特定の実施形態では、感度を向上させるかまたはＭＩＣを低下させるアンチセンスオリゴマーはａｒｏＣに対して標的化され、細菌は、ＡｒｏＣを含むまたは発現するＥｓｃｈｅｒｉｃｈｉａ ｃｏｌｉまたはＡｃｉｎｅｔｏｂａｃｔｅｒ ｂａｕｍａｎｎｉｉであり、抗微生物剤は、アミノグリコシド系抗生物質（例えば、トブラマイシン、ゲンタマイシン、カナマイシン、アミカシン、ジベカシン、シソマイシン、ネチルマイシン、ネオマイシンＢ、ネオマイシンＣ、ネオマイシンＥ（パロモマイシン）、ストレプトマイシン）、テトラサイクリン系抗生物質（例えば、テトラサイクリン、クロルテトラサイクリン、オキシテトラサイクリン、デメクロサイクリン、リメサイクリン、メクロサイクリン、メタサイクリン、ミノサイクリン、ロリテトラサイクリン、ドキシサイクリン、またはβ−ラクタム系抗生物質（例えば、カルバペネム、ペニシリン誘導体（ペナム）、セファロスポリン（セフェム）、モノバクタム）である。

ＶＩ．処置をモニターする方法
本明細書に記載の方法が関与する所与の治療レジメンの有効性は、例えば、細菌感染の一般指標、例えば、全血球計算（ＣＢＣ）、核酸検出方法、免疫診断試験、または細菌培養によってモニターされ得る。

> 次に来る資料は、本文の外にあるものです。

/-- An input sample of a source goes to every lane it feeds, and to the lanes that still finish under an old bank (R88, R224). -/
def feedLanes (src : LaneSrc) (i : LaneIn) (s : State) : State :=
  let on (x : Lane) : Bool := x.state != .disabled && x.cfg.src == src
  onFr (fun f => { f with
    lane := f.lane.map (fun e => if on e.2 then (e.1, laneFeed i e.2) else e)
    drain := f.drain.map (fun e => if on e.2.2 then (e.1, e.2.1, laneFeed i e.2.2) else e) }) s

/-! ## Restarts (R241, R257) -/

/-- The first index k of a second's grid that lies at or after an instant. -/
def firstIndex (ltS : LT) (rate : Nat) (t : LT) : Nat :=
  let d := (ltDiff t ltS).toNat
  let k := d * rate / oneSec
  if ltReached (gridTag ltS k rate) t then k else k + 1

/-- The grid that a lane starts on: the rest of the present second or cycle, or what comes next (log 35). -/
def startGrid (s : State) (t : LT) (x : Lane) : Lane :=
  match x.cfg.mode with
  | .off => { x with secs := [], cycs := [], nextK := 0, pos0 := none }
  | .fixed => { x with secs := [(gridStart s, false)], cycs := [], nextK := firstIndex (gridStart s) x.cfg.fOut t, pos0 := none }
  | .track =>
    match (getTrk s x.cfg.group).cyc with
    | none => { x with secs := [], cycs := [], nextK := 0, pos0 := none }
    | some c =>
      let d := diff96 (lt96 t) c.tc
      let k := if d ≤ 0 then 0 else ceilDiv (d.toNat * x.cfg.p) c.len
      { x with secs := [], cycs := [c], nextK := k, pos0 := none }

/-- A phasor channel restarts (R257): its span is empty again. -/
def restartChan (c : Nat) (s : State) : State :=
  onPe (fun p => { p with ch := match p.ch.get? c with
    | some x => if x.state = .disabled then p.ch else p.ch.put c { x with state := .settling, restart := true, line := [] }
    | none => p.ch }) s

/-- Whether a lane uses a coefficient table (R242). -/
def usesTable (proto : Bool) (n : Nat) (x : Lane) : Bool :=
  x.state != .disabled && (if proto then x.cfg.mode != .off && x.cfg.proto == n else x.cfg.fir == n)

/-- Whether a table that a lane uses is being reloaded: its outputs stop until then (R242). -/
def tablesMissing (s : State) (x : Lane) : Bool := s.fr.reload.any (fun r => usesTable r.1 r.2 x)

/-- A lane restarts at an instant, with all its stage state cleared; the channel it feeds restarts with it (R241, R257). -/
def restartLane (l : Nat) (t : LT) (s : State) : State :=
  let x := getLane s l
  if x.state = .disabled then s else
  let h := (firOf s x.cfg.fir).length
  let x := startGrid s t { x with
    state := .settling, restart := true, settleLeft := BitVec.ofNat 16 (gin2 x.cfg h + 1), inputs := [], inCount := 0, waitCoef := tablesMissing s x
    gd := BitVec.ofNat 48 (gdTu x.cfg h x.fIn) }
  let s := onFr (fun f => { f with lane := f.lane.put l x }) s
  match x.cfg.pe with
  | some c => restartChan c s
  | none => s

/-- The lanes for which a property holds restart. -/
def restartLanes (p : Nat → Lane → Bool) (t : LT) (s : State) : State :=
  (s.fr.lane.filter (fun e => p e.1 e.2)).foldl (fun s e => restartLane e.1 t s) s

/-! ## Tracking groups (R234–R236) -/

/-- f0 in µHz. -/
def f0Micro (c : TrackCfg) : Nat := if c.sixty then 60000000 else 50000000

/-- The clamp range of R234. -/
def inClamp (c : TrackCfg) (f : Nat) : Bool := decide (4 * f0Micro c ≤ 5 * f ∧ 5 * f ≤ 6 * f0Micro c)

/-- The frequency that applies now (R236). -/
def trkFreq (g : TrkGroup) : Nat :=
  match g.state, g.est with
  | .tracking, some (f, _) => f
  | .hold, some (f, _) => f
  | _, _ => f0Micro g.cfg

/-- The frequency in force for a cycle that starts at t_c: an estimate released on that tick is not used yet (R236). -/
def freqAt (g : TrkGroup) (tc : LT) : Nat :=
  match g.state, g.est with
  | .tracking, some (f, t) => if ltDiff t tc < 0 then f else g.prevF
  | _, _ => trkFreq g

/-- T_c in tu × 2^32 for a frequency in µHz (R235). -/
def cycleLen (f : Nat) : Nat := oneSec * 1000000 * 4294967296 / f

/-- A group in a new state, with its flag and event (R236, R245). -/
def setTrk (g : Nat) (st' : TrkState) (s : State) : State :=
  let x := getTrk s g
  if x.state = st' then s else
  let s := modTrk g (fun x => { x with
    state := st', holdSeen := x.holdSeen || st' == .hold, nominalSeen := x.nominalSeen || (st' == .nominal && x.state == .hold),
    holdSince := if st' = .hold then s.now else x.holdSince }) s
  raiseArg 0x30 0 (BitVec.ofNat 32 g) (onFr (fun f => { f with trkChg := true }) s)

/-- A cycle starts in a group, and its lanes take it as one still to be emitted (R235). -/
def startTrkCycle (g : Nat) (c : TrkCycle) (f : Nat) (s : State) : State :=
  let add (x : Lane) : Lane := if x.cfg.mode = .track ∧ x.cfg.group = g ∧ x.state ≠ .disabled then { x with cycs := x.cycs ++ [c] } else x
  onFr (fun y => { y with
    lane := y.lane.map (fun e => (e.1, add e.2)), drain := y.drain.map (fun e => (e.1, e.2.1, add e.2.2)) })
    (modTrk g (fun x => { x with cyc := some c, freq := BitVec.ofNat 32 f }) s)

/-- Cycle 0 of a group starts at a TCU3 firing (R235). -/
def startCycles (g : Nat) (ltS : LT) (s : State) : State :=
  let f := freqAt (getTrk s g) ltS
  startTrkCycle g { no := 0, tc := lt96 ltS, len := cycleLen f } f s

/-- Cycle 0 of the groups that wait for it starts at the first TCU3 firing at or after the instant that started them (R235). -/
def startGroups (ltS : LT) (s : State) : State :=
  (s.fr.trk.filter (fun e => e.2.state != .disabled && e.2.cyc.isNone && ltReached ltS e.2.startAt)).foldl (fun s e => startCycles e.1 ltS s) s

/-- A group starts anew under its settings at an instant (R235, R236, R241): in NOMINAL, with the flags that the host has not cleared (R245).
A firing of the same tick that has run before is its cycle 0. -/
def startTrk (g : Nat) (c : TrackCfg) (t : LT) (s : State) : State :=
  let s := onFr (fun f => { f with trk := f.trk.put g { (getTrk s g) with
    cfg := c, cyc := none, est := none, prevF := 0, startAt := t, freq := BitVec.ofNat 32 (f0Micro c) } }) s
  let s := setTrk g .nominal s
  if s.fr.ready ∧ s.se.secNo ≠ 0 ∧ ltReached s.se.ltS t then startCycles g s.se.ltS s else s

/-- A group leaves the configuration (R236): it is disabled, and keeps the flags that the host has not cleared (R245). -/
def stopTrk (g : Nat) (s : State) : State :=
  let s := setTrk g .disabled s
  let x := getTrk s g
  onFr (fun f => { f with trk := f.trk.put g { holdSeen := x.holdSeen, nominalSeen := x.nominalSeen } }) s

/-- An estimate offered to the groups whose reference is channel c: the frequency in µHz, and whether it is valid (R236). -/
def offerEstimate (c : Nat) (f : Nat) (good : Bool) (s : State) : State :=
  (s.fr.trk.filter (fun e => e.2.state != .disabled && e.2.cfg.ref == some c)).foldl (fun s e =>
    if good && inClamp e.2.cfg f then
      setTrk e.1 .tracking (modTrk e.1 (fun x => { x with prevF := trkFreq x, est := some (f, s.now) }) s)
    else if e.2.state = .tracking then setTrk e.1 .hold s else s) s

/-- FR_INPUT_RATE (R225, R244): the aggregate f_in of the enabled lanes in ksamples/s, rounded up. -/
def frInputRate (s : State) : BitVec 32 :=
  BitVec.ofNat 32 (ceilDiv (((s.fr.lane.filter (fun e => e.2.state != .disabled)).map (·.2.fIn)).sum) 1000 % 1048576)

/-- FR at a TCU3 firing: every FIXED lane has a further second to emit, and waiting groups start (R233, R235). -/
def frSecond (ltS : LT) (moved : Bool) (s : State) : State :=
  let add (x : Lane) : Lane := if x.cfg.mode = .fixed ∧ x.state ≠ .disabled then { x with secs := x.secs ++ [(ltS, moved)] } else x
  startGroups ltS (onFr (fun y => { y with
    lane := y.lane.map (fun e => (e.1, add e.2)), drain := y.drain.map (fun e => (e.1, e.2.1, add e.2.2)) }) s)

end Sys2Proof.Machine
end

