/-- The frame of a block's present state (R215–R217; log 55), `tal` in ms. -/
def gooseFrame (s : State) (c : GoPubCfg) (g : GoPub) (tal : Nat) : List Byte :=
  let items := (c.members.zip g.lastVals).flatMap (fun e =>
    berValue (((getPoint s e.1).map (·.type)).getD .undefined) e.2.1 ++ berQuality e.2.2)
  let pdu := ber 0x61 (ber 0x80 c.gocbRef ++ ber 0x81 (berInt 5 tal) ++ ber 0x82 c.datSet ++ ber 0x83 c.goId ++ ber 0x84 g.t ++
    ber 0x85 (berInt 5 g.stNum.toNat) ++ ber 0x86 (berInt 5 g.sqNum.toNat) ++ ber 0x87 [0] ++ ber 0x88 (berInt 5 c.confRev.toNat) ++
    ber 0x89 [0] ++ ber 0x8A (berInt 5 (2 * g.lastVals.length : Nat)) ++ ber 0xAB items)
  bytesBE 6 c.dst.toNat ++ bytesBE 6 c.src.toNat ++ (match c.vlan with
    | some v => bytesBE 2 0x8100 ++ bytesBE 2 v.toNat
    | none => []) ++ bytesBE 2 0x88B8 ++ bytesBE 2 c.appid.toNat ++ bytesBE 2 (8 + pdu.length) ++ bytesBE 4 0 ++ pdu

/-- The member values and qualities as presented now; those of a point that is not there are free (log 55). -/
def goSnapshot (c : GoPubCfg) (s : State) : List (BitVec 64 × Quality) × State :=
  c.members.foldl (fun (a : List (BitVec 64 × Quality) × State) i => match presented a.2 i with
    | some r => (a.1 ++ [(r.value, r.quality)], a.2)
    | none => let d := draw a.2; (a.1 ++ [(BitVec.ofNat 64 d.1, BitVec.ofNat 16 (d.1 / 2 ^ 64))], d.2)) ([], s)

/-- A block's frame goes to its output queue; a refused opening sets QUOTA and counts the frame in GATED (R215, R219). -/
def sendGoose (p : Nat) (tal : Nat) (s : State) : State :=
  let c := s.se.gpCfg.getD p {}
  let bytes := gooseFrame s c (getGp s p) tal
  let q := 8 + c.queue.val
  match sendPacket q 0 (descBytes { cls := c.cls.val, length := bytes.length }) bytes s with
  | (s, .ok) => gatePush q false p s
  | (s, _) => onSe (fun x => { x with quota := true }) (modGp p (fun g => { g with gated := g.gated + 1 }) s)

/-- The number after stNum or sqNum: 0xFFFF_FFFF is followed by 1 (R216). -/
def goNext (n : BitVec 32) : BitVec 32 := if n = 0xFFFFFFFF then 1 else n + 1

/-- stNum of a new state: after the last one received where the block takes over, the active unit's on a unit behind shut gates, else one
more (R216, R218, R436). -/
def newStNum (s : State) (p : Nat) (takeover : Bool) : BitVec 32 :=
  match s.fo.goStRx.get? p with
  | some n => if takeover then goNext n else if s.fo.gateOpen then goNext (getGp s p).stNum else n
  | none => goNext (getGp s p).stNum

/-- A unit behind shut gates takes the stNum of a block that the active unit has sent: the block's sequence runs on from its first frame, so that sqNum
follows as well (R218, R429). -/
def followGoose (p : Nat) (n : BitVec 32) (s : State) : State :=
  match s.se.gpCfg.get? p with
  | none => s
  | some c =>
    if !s.se.ready || (getGp s p).stNum == n then s
    else modGp p (fun g => { g with stNum := n, sqNum := 0, interval := c.t1, nextAt := some (ltAdd s.now (msTu c.t1)) }) s

/-- The first frame of a new state (R216, R429, R436): its t is set once; the partner is sent its stNum before the frame. -/
def newGoState (p : Nat) (t : LT) (takeover : Bool) (s : State) : State :=
  let c := s.se.gpCfg.getD p {}
  let n := newStNum s p takeover
  let (vals, s) := goSnapshot c s
  let (time, s) := goTime s t
  let s := modGp p (fun g => { g with
    stNum := n, sqNum := 0, pendingAt := none, interval := c.t1, nextAt := some (ltAdd s.now (msTu c.t1)), t := time, lastVals := vals }) s
  let s := if s.fo.gateOpen then sendBrx (brxGooseSt [(p, n)]) s else s
  sendGoose p (2 * c.t1) s

end Sys2Proof.Machine
end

一部の態様では、細菌感染の同定およびモニタリングは、（１）核酸検出方法、（２）血清学的検出方法、すなわち、従来の免疫アッセイ、（３）培養方法、および（４）生化学的方法の１つまたは複数が関与する。このような方法は、定性的または定量的であり得る。

核酸プローブは、公に利用可能である細菌核酸配列に基づいて設計してもよく、特定の細菌タイプ、例えば、特定の種もしくは株に特異的であるか、または細菌の１つ超の種もしくはタイプに共通していてもよい（すなわち、グラム陽性菌またはグラム陰性菌）、細菌感染を示す標的遺伝子または代謝物（すなわち、毒素）を検出するために使用され得る。核酸増幅検査（例えば、ＰＣＲ）をまた、このような検出方法において使用し得る。

血清学的同定は、生物標本、例えば、糞便、尿、脳脊髄液、血液などから単離した細菌試料または培養物を使用して達成され得る。細菌の検出のための免疫アッセイは一般に、当業者が通例通り用いる方法、例えば、ＥＬＩＳＡまたはウエスタンブロットによって行われる。さらに、特定の細菌株または細菌種に対して特異的なモノクローナル抗体は、商業的に利用可能であることが多い。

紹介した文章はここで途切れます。